On the 22nd of August, Lacerda, who was now governor of this new thing called Guanabara (essentially the old Federal District, elevated to statehood since Brasília was now the capital), made a strange radio broadcast in which he claimed that Jânio was conspiring to pull off a coup d’état, and that he had tried to invite Lacerda into the plot, being the governor of the state where a lot of the military leadership were still based. Jânio’s Justice Minister, who was supposed to have been the man in charge of the conspiracy, fervently denied that any such thing was on the table, and especially denied inviting o maior boquirroto do pais (“the biggest blowjob in the country”, referring to Lacerda) into the plot. Relations between Jânio and the UDN leadership were now at rock bottom, and the left weren’t returning his calls either. Here was one more challenge of being President that Jânio had not experienced as mayor or governor: governing without a solid base in Congress. Jânio’s response to this was to theatrically offer his resignation, expressing his frustration in trying to govern Brazil even as “terrible occult forces” were working against him. His hope was that Congress would refuse to accept his resignation, and that their inviting him back would strengthen his hand by proving that there was no viable rival for power. This did not go off as planned — Congress simply accepted his resignation, and he left Brasília the next day.

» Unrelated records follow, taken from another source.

-- ==== Sys2Proof/Laws/State.lean ====
section
/-! SUPPORT. One lemma per field per named update of State, each true by `rfl`, so that no proof unfolds an update. -/

namespace Sys2Proof.Machine

section setStatus
variable (s : State) (x y : Byte)
@[simp] theorem State.setStatus_model : (s.setStatus x y).model = s.model := rfl
@[simp] theorem State.setStatus_straps : (s.setStatus x y).straps = s.straps := rfl
@[simp] theorem State.setStatus_ioFaults : (s.setStatus x y).ioFaults = s.ioFaults := rfl
@[simp] theorem State.setStatus_ram : (s.setStatus x y).ram = s.ram := rfl
@[simp] theorem State.setStatus_rom : (s.setStatus x y).rom = s.rom := rfl
@[simp] theorem State.setStatus_romSize : (s.setStatus x y).romSize = s.romSize := rfl
@[simp] theorem State.setStatus_video : (s.setStatus x y).video = s.video := rfl
@[simp] theorem State.setStatus_bank : (s.setStatus x y).bank = s.bank := rfl
@[simp] theorem State.setStatus_hdc : (s.setStatus x y).hdc = { s.hdc with status := x, error := y } := rfl
@[simp] theorem State.setStatus_drv : (s.setStatus x y).drv = s.drv := rfl
@[simp] theorem State.setStatus_media : (s.setStatus x y).media = s.media := rfl
@[simp] theorem State.setStatus_pending : (s.setStatus x y).pending = s.pending := rfl
@[simp] theorem State.setStatus_answer : (s.setStatus x y).answer = s.answer := rfl
@[simp] theorem State.setStatus_events : (s.setStatus x y).events = s.events := rfl
@[simp] theorem State.setStatus_draws : (s.setStatus x y).draws = s.draws := rfl
end setStatus

section setReady
variable (s : State)
@[simp] theorem State.setReady_model : (s.setReady).model = s.model := rfl
@[simp] theorem State.setReady_straps : (s.setReady).straps = s.straps := rfl
@[simp] theorem State.setReady_ioFaults : (s.setReady).ioFaults = s.ioFaults := rfl
@[simp] theorem State.setReady_ram : (s.setReady).ram = s.ram := rfl
@[simp] theorem State.setReady_rom : (s.setReady).rom = s.rom := rfl
@[simp] theorem State.setReady_romSize : (s.setReady).romSize = s.romSize := rfl
@[simp] theorem State.setReady_video : (s.setReady).video = s.video := rfl
@[simp] theorem State.setReady_bank : (s.setReady).bank = s.bank := rfl
@[simp] theorem State.setReady_hdc : (s.setReady).hdc = { s.hdc with status := stReady, error := errNone } := rfl
@[simp] theorem State.setReady_drv : (s.setReady).drv = s.drv := rfl
@[simp] theorem State.setReady_media : (s.setReady).media = s.media := rfl
@[simp] theorem State.setReady_pending : (s.setReady).pending = s.pending := rfl
@[simp] theorem State.setReady_answer : (s.setReady).answer = s.answer := rfl
@[simp] theorem State.setReady_events : (s.setReady).events = s.events := rfl
@[simp] theorem State.setReady_draws : (s.setReady).draws = s.draws := rfl
end setReady

section setReadyDrq
variable (s : State)
@[simp] theorem State.setReadyDrq_model : (s.setReadyDrq).model = s.model := rfl
@[simp] theorem State.setReadyDrq_straps : (s.setReadyDrq).straps = s.straps := rfl
@[simp] theorem State.setReadyDrq_ioFaults : (s.setReadyDrq).ioFaults = s.ioFaults := rfl
@[simp] theorem State.setReadyDrq_ram : (s.setReadyDrq).ram = s.ram := rfl
@[simp] theorem State.setReadyDrq_rom : (s.setReadyDrq).rom = s.rom := rfl
@[simp] theorem State.setReadyDrq_romSize : (s.setReadyDrq).romSize = s.romSize := rfl
@[simp] theorem State.setReadyDrq_video : (s.setReadyDrq).video = s.video := rfl
@[simp] theorem State.setReadyDrq_bank : (s.setReadyDrq).bank = s.bank := rfl
@[simp] theorem State.setReadyDrq_hdc : (s.setReadyDrq).hdc = { s.hdc with status := stReadyDrq, error := errNone } := rfl
@[simp] theorem State.setReadyDrq_drv : (s.setReadyDrq).drv = s.drv := rfl
@[simp] theorem State.setReadyDrq_media : (s.setReadyDrq).media = s.media := rfl
@[simp] theorem State.setReadyDrq_pending : (s.setReadyDrq).pending = s.pending := rfl
@[simp] theorem State.setReadyDrq_answer : (s.setReadyDrq).answer = s.answer := rfl
@[simp] theorem State.setReadyDrq_events : (s.setReadyDrq).events = s.events := rfl
@[simp] theorem State.setReadyDrq_draws : (s.setReadyDrq).draws = s.draws := rfl
end setReadyDrq

section setError
variable (s : State) (c : Byte)
@[simp] theorem State.setError_model : (s.setError c).model = s.model := rfl
@[simp] theorem State.setError_straps : (s.setError c).straps = s.straps := rfl
@[simp] theorem State.setError_ioFaults : (s.setError c).ioFaults = s.ioFaults := rfl
@[simp] theorem State.setError_ram : (s.setError c).ram = s.ram := rfl
@[simp] theorem State.setError_rom : (s.setError c).rom = s.rom := rfl
@[simp] theorem State.setError_romSize : (s.setError c).romSize = s.romSize := rfl
@[simp] theorem State.setError_video : (s.setError c).video = s.video := rfl
@[simp] theorem State.setError_bank : (s.setError c).bank = s.bank := rfl
@[simp] theorem State.setError_hdc : (s.setError c).hdc = { s.hdc with status := stError, error := c } := rfl
@[simp] theorem State.setError_drv : (s.setError c).drv = s.drv := rfl
@[simp] theorem State.setError_media : (s.setError c).media = s.media := rfl
@[simp] theorem State.setError_pending : (s.setError c).pending = s.pending := rfl
@[simp] theorem State.setError_answer : (s.setError c).answer = s.answer := rfl
@[simp] theorem State.setError_events : (s.setError c).events = s.events := rfl
@[simp] theorem State.setError_draws : (s.setError c).draws = s.draws := rfl
end setError

section reply
variable (s : State) (x : Answer)
@[simp] theorem State.reply_model : (s.reply x).model = s.model := rfl
@[simp] theorem State.reply_straps : (s.reply x).straps = s.straps := rfl
@[simp] theorem State.reply_ioFaults : (s.reply x).ioFaults = s.ioFaults := rfl
@[simp] theorem State.reply_ram : (s.reply x).ram = s.ram := rfl
@[simp] theorem State.reply_rom : (s.reply x).rom = s.rom := rfl
@[simp] theorem State.reply_romSize : (s.reply x).romSize = s.romSize := rfl
@[simp] theorem State.reply_video : (s.reply x).video = s.video := rfl
@[simp] theorem State.reply_bank : (s.reply x).bank = s.bank := rfl
@[simp] theorem State.reply_hdc : (s.reply x).hdc = s.hdc := rfl
@[simp] theorem State.reply_drv : (s.reply x).drv = s.drv := rfl
@[simp] theorem State.reply_media : (s.reply x).media = s.media := rfl
@[simp] theorem State.reply_pending : (s.reply x).pending = s.pending := rfl
@[simp] theorem State.reply_answer : (s.reply x).answer = x := rfl
@[simp] theorem State.reply_events : (s.reply x).events = s.events := rfl
@[simp] theorem State.reply_draws : (s.reply x).draws = s.draws := rfl
end reply

section emit
variable (s : State) (e : Event)
@[simp] theorem State.emit_model : (s.emit e).model = s.model := rfl
@[simp] theorem State.emit_straps : (s.emit e).straps = s.straps := rfl
@[simp] theorem State.emit_ioFaults : (s.emit e).ioFaults = s.ioFaults := rfl
@[simp] theorem State.emit_ram : (s.emit e).ram = s.ram := rfl
@[simp] theorem State.emit_rom : (s.emit e).rom = s.rom := rfl
@[simp] theorem State.emit_romSize : (s.emit e).romSize = s.romSize := rfl
@[simp] theorem State.emit_video : (s.emit e).video = s.video := rfl
@[simp] theorem State.emit_bank : (s.emit e).bank = s.bank := rfl
@[simp] theorem State.emit_hdc : (s.emit e).hdc = s.hdc := rfl
@[simp] theorem State.emit_drv : (s.emit e).drv = s.drv := rfl
@[simp] theorem State.emit_media : (s.emit e).media = s.media := rfl
@[simp] theorem State.emit_pending : (s.emit e).pending = s.pending := rfl
@[simp] theorem State.emit_answer : (s.emit e).answer = s.answer := rfl
@[simp] theorem State.emit_events : (s.emit e).events = e :: s.events := rfl
@[simp] theorem State.emit_draws : (s.emit e).draws = s.draws := rfl
end emit

section report
variable (s : State) (c : DiagCode)
@[simp] theorem State.report_model : (s.report c).model = s.model := rfl
@[simp] theorem State.report_straps : (s.report c).straps = s.straps := rfl
@[simp] theorem State.report_ioFaults : (s.report c).ioFaults = s.ioFaults := rfl
@[simp] theorem State.report_ram : (s.report c).ram = s.ram := rfl
@[simp] theorem State.report_rom : (s.report c).rom = s.rom := rfl
@[simp] theorem State.report_romSize : (s.report c).romSize = s.romSize := rfl
@[simp] theorem State.report_video : (s.report c).video = s.video := rfl
@[simp] theorem State.report_bank : (s.report c).bank = s.bank := rfl
@[simp] theorem State.report_hdc : (s.report c).hdc = s.hdc := rfl
@[simp] theorem State.report_drv : (s.report c).drv = s.drv := rfl
@[simp] theorem State.report_media : (s.report c).media = s.media := rfl
@[simp] theorem State.report_pending : (s.report c).pending = s.pending := rfl
@[simp] theorem State.report_answer : (s.report c).answer = s.answer := rfl
@[simp] theorem State.report_events : (s.report c).events = .diag c :: s.events := rfl
@[simp] theorem State.report_draws : (s.report c).draws = s.draws := rfl
end report

section draw
variable (s : State)
@[simp] theorem State.draw_model : (s.draw).model = s.model := rfl
@[simp] theorem State.draw_straps : (s.draw).straps = s.straps := rfl
@[simp] theorem State.draw_ioFaults : (s.draw).ioFaults = s.ioFaults := rfl
@[simp] theorem State.draw_ram : (s.draw).ram = s.ram := rfl
@[simp] theorem State.draw_rom : (s.draw).rom = s.rom := rfl
@[simp] theorem State.draw_romSize : (s.draw).romSize = s.romSize := rfl
@[simp] theorem State.draw_video : (s.draw).video = s.video := rfl
@[simp] theorem State.draw_bank : (s.draw).bank = s.bank := rfl
@[simp] theorem State.draw_hdc : (s.draw).hdc = s.hdc := rfl
@[simp] theorem State.draw_drv : (s.draw).drv = s.drv := rfl
@[simp] theorem State.draw_media : (s.draw).media = s.media := rfl
@[simp] theorem State.draw_pending : (s.draw).pending = s.pending := rfl
@[simp] theorem State.draw_answer : (s.draw).answer = s.answer := rfl
@[simp] theorem State.draw_events : (s.draw).events = s.events := rfl
@[simp] theorem State.draw_draws : (s.draw).draws = s.draws + 1 := rfl
end draw

section setRam
variable (s : State) (o : Nat) (v : Byte)
@[simp] theorem State.setRam_model : (s.setRam o v).model = s.model := rfl
@[simp] theorem State.setRam_straps : (s.setRam o v).straps = s.straps := rfl
@[simp] theorem State.setRam_ioFaults : (s.setRam o v).ioFaults = s.ioFaults := rfl
@[simp] theorem State.setRam_ram : (s.setRam o v).ram = s.ram.store o v := rfl
@[simp] theorem State.setRam_rom : (s.setRam o v).rom = s.rom := rfl
@[simp] theorem State.setRam_romSize : (s.setRam o v).romSize = s.romSize := rfl
@[simp] theorem State.setRam_video : (s.setRam o v).video = s.video := rfl
@[simp] theorem State.setRam_bank : (s.setRam o v).bank = s.bank := rfl
@[simp] theorem State.setRam_hdc : (s.setRam o v).hdc = s.hdc := rfl
@[simp] theorem State.setRam_drv : (s.setRam o v).drv = s.drv := rfl
@[simp] theorem State.setRam_media : (s.setRam o v).media = s.media := rfl
@[simp] theorem State.setRam_pending : (s.setRam o v).pending = s.pending := rfl
@[simp] theorem State.setRam_answer : (s.setRam o v).answer = s.answer := rfl
@[simp] theorem State.setRam_events : (s.setRam o v).events = s.events := rfl
@[simp] theorem State.setRam_draws : (s.setRam o v).draws = s.draws := rfl
end setRam

section setVideo
variable (s : State) (o : Nat) (v : Byte)
@[simp] theorem State.setVideo_model : (s.setVideo o v).model = s.model := rfl
@[simp] theorem State.setVideo_straps : (s.setVideo o v).straps = s.straps := rfl
@[simp] theorem State.setVideo_ioFaults : (s.setVideo o v).ioFaults = s.ioFaults := rfl
@[simp] theorem State.setVideo_ram : (s.setVideo o v).ram = s.ram := rfl
@[simp] theorem State.setVideo_rom : (s.setVideo o v).rom = s.rom := rfl
@[simp] theorem State.setVideo_romSize : (s.setVideo o v).romSize = s.romSize := rfl
@[simp] theorem State.setVideo_video : (s.setVideo o v).video = s.video.store o v := rfl
@[simp] theorem State.setVideo_bank : (s.setVideo o v).bank = s.bank := rfl
@[simp] theorem State.setVideo_hdc : (s.setVideo o v).hdc = s.hdc := rfl
@[simp] theorem State.setVideo_drv : (s.setVideo o v).drv = s.drv := rfl
@[simp] theorem State.setVideo_media : (s.setVideo o v).media = s.media := rfl
@[simp] theorem State.setVideo_pending : (s.setVideo o v).pending = s.pending := rfl
@[simp] theorem State.setVideo_answer : (s.setVideo o v).answer = s.answer := rfl
@[simp] theorem State.setVideo_events : (s.setVideo o v).events = s.events := rfl
@[simp] theorem State.setVideo_draws : (s.setVideo o v).draws = s.draws := rfl
end setVideo

section setSlot
variable (s : State) (d : SlotId) (x : Slot)
@[simp] theorem State.setSlot_model : (s.setSlot d x).model = s.model := rfl
@[simp] theorem State.setSlot_straps : (s.setSlot d x).straps = s.straps := rfl
@[simp] theorem State.setSlot_ioFaults : (s.setSlot d x).ioFaults = s.ioFaults := rfl
@[simp] theorem State.setSlot_ram : (s.setSlot d x).ram = s.ram := rfl
@[simp] theorem State.setSlot_rom : (s.setSlot d x).rom = s.rom := rfl
@[simp] theorem State.setSlot_romSize : (s.setSlot d x).romSize = s.romSize := rfl
@[simp] theorem State.setSlot_video : (s.setSlot d x).video = s.video := rfl
@[simp] theorem State.setSlot_bank : (s.setSlot d x).bank = s.bank := rfl
@[simp] theorem State.setSlot_hdc : (s.setSlot d x).hdc = s.hdc := rfl
@[simp] theorem State.setSlot_drv : (s.setSlot d x).drv = s.drv.set d x := rfl
@[simp] theorem State.setSlot_media : (s.setSlot d x).media = s.media := rfl
@[simp] theorem State.setSlot_pending : (s.setSlot d x).pending = s.pending := rfl
@[simp] theorem State.setSlot_answer : (s.setSlot d x).answer = s.answer := rfl
@[simp] theorem State.setSlot_events : (s.setSlot d x).events = s.events := rfl
@[simp] theorem State.setSlot_draws : (s.setSlot d x).draws = s.draws := rfl
end setSlot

Factoring into both Jânio’s hopes for retaining power and the calculus of the congressional leadership in calling his bluff was João Goulart. Not only was the Vice President a noted trade-union supporter and (probably) socialist, at that very moment he was, in fact, on a formal goodwill visit to Beijing. He had been invited to lead a trade mission there back in June, and had stopped off in Moscow along the way to meet with both Nikita Khrushchev and Yuri Gagarin. In Beijing, he made flowery speeches about the friendship between the Brazilian and Chinese peoples, speeches that were met with concern verging on terror both in Washington, in the military leadership and on the UDN benches in Congress. Chairman Mao even came to visit him in person at his hotel, a totally unprecedented act during what was not a formal state visit. This was certainly not a good look for those who worried about Brazil turning left, and so Jânio may have figured that Congress and/or the military might be extra incentivised to agree with whatever he might demand to avoid what was bound to be a messy presidential succession.
But of course, he was wrong about that. After accepting Jânio’s resignation, Congress appointed the President of the Chamber of Deputies, Paschoal Ranieri Mazzilli, as caretaker President until Goulart could take office. The Army, Navy and Air Force Ministers signed a joint memorandum the same day that declared Goulart a national security risk and ordered border guards to prevent him from entering the country, but several regional military commanders soon came out in support of Goulart, who was after all the legally elected Vice President. Starting from a dispute about state honours, Brazil now found itself on the brink of actual civil war.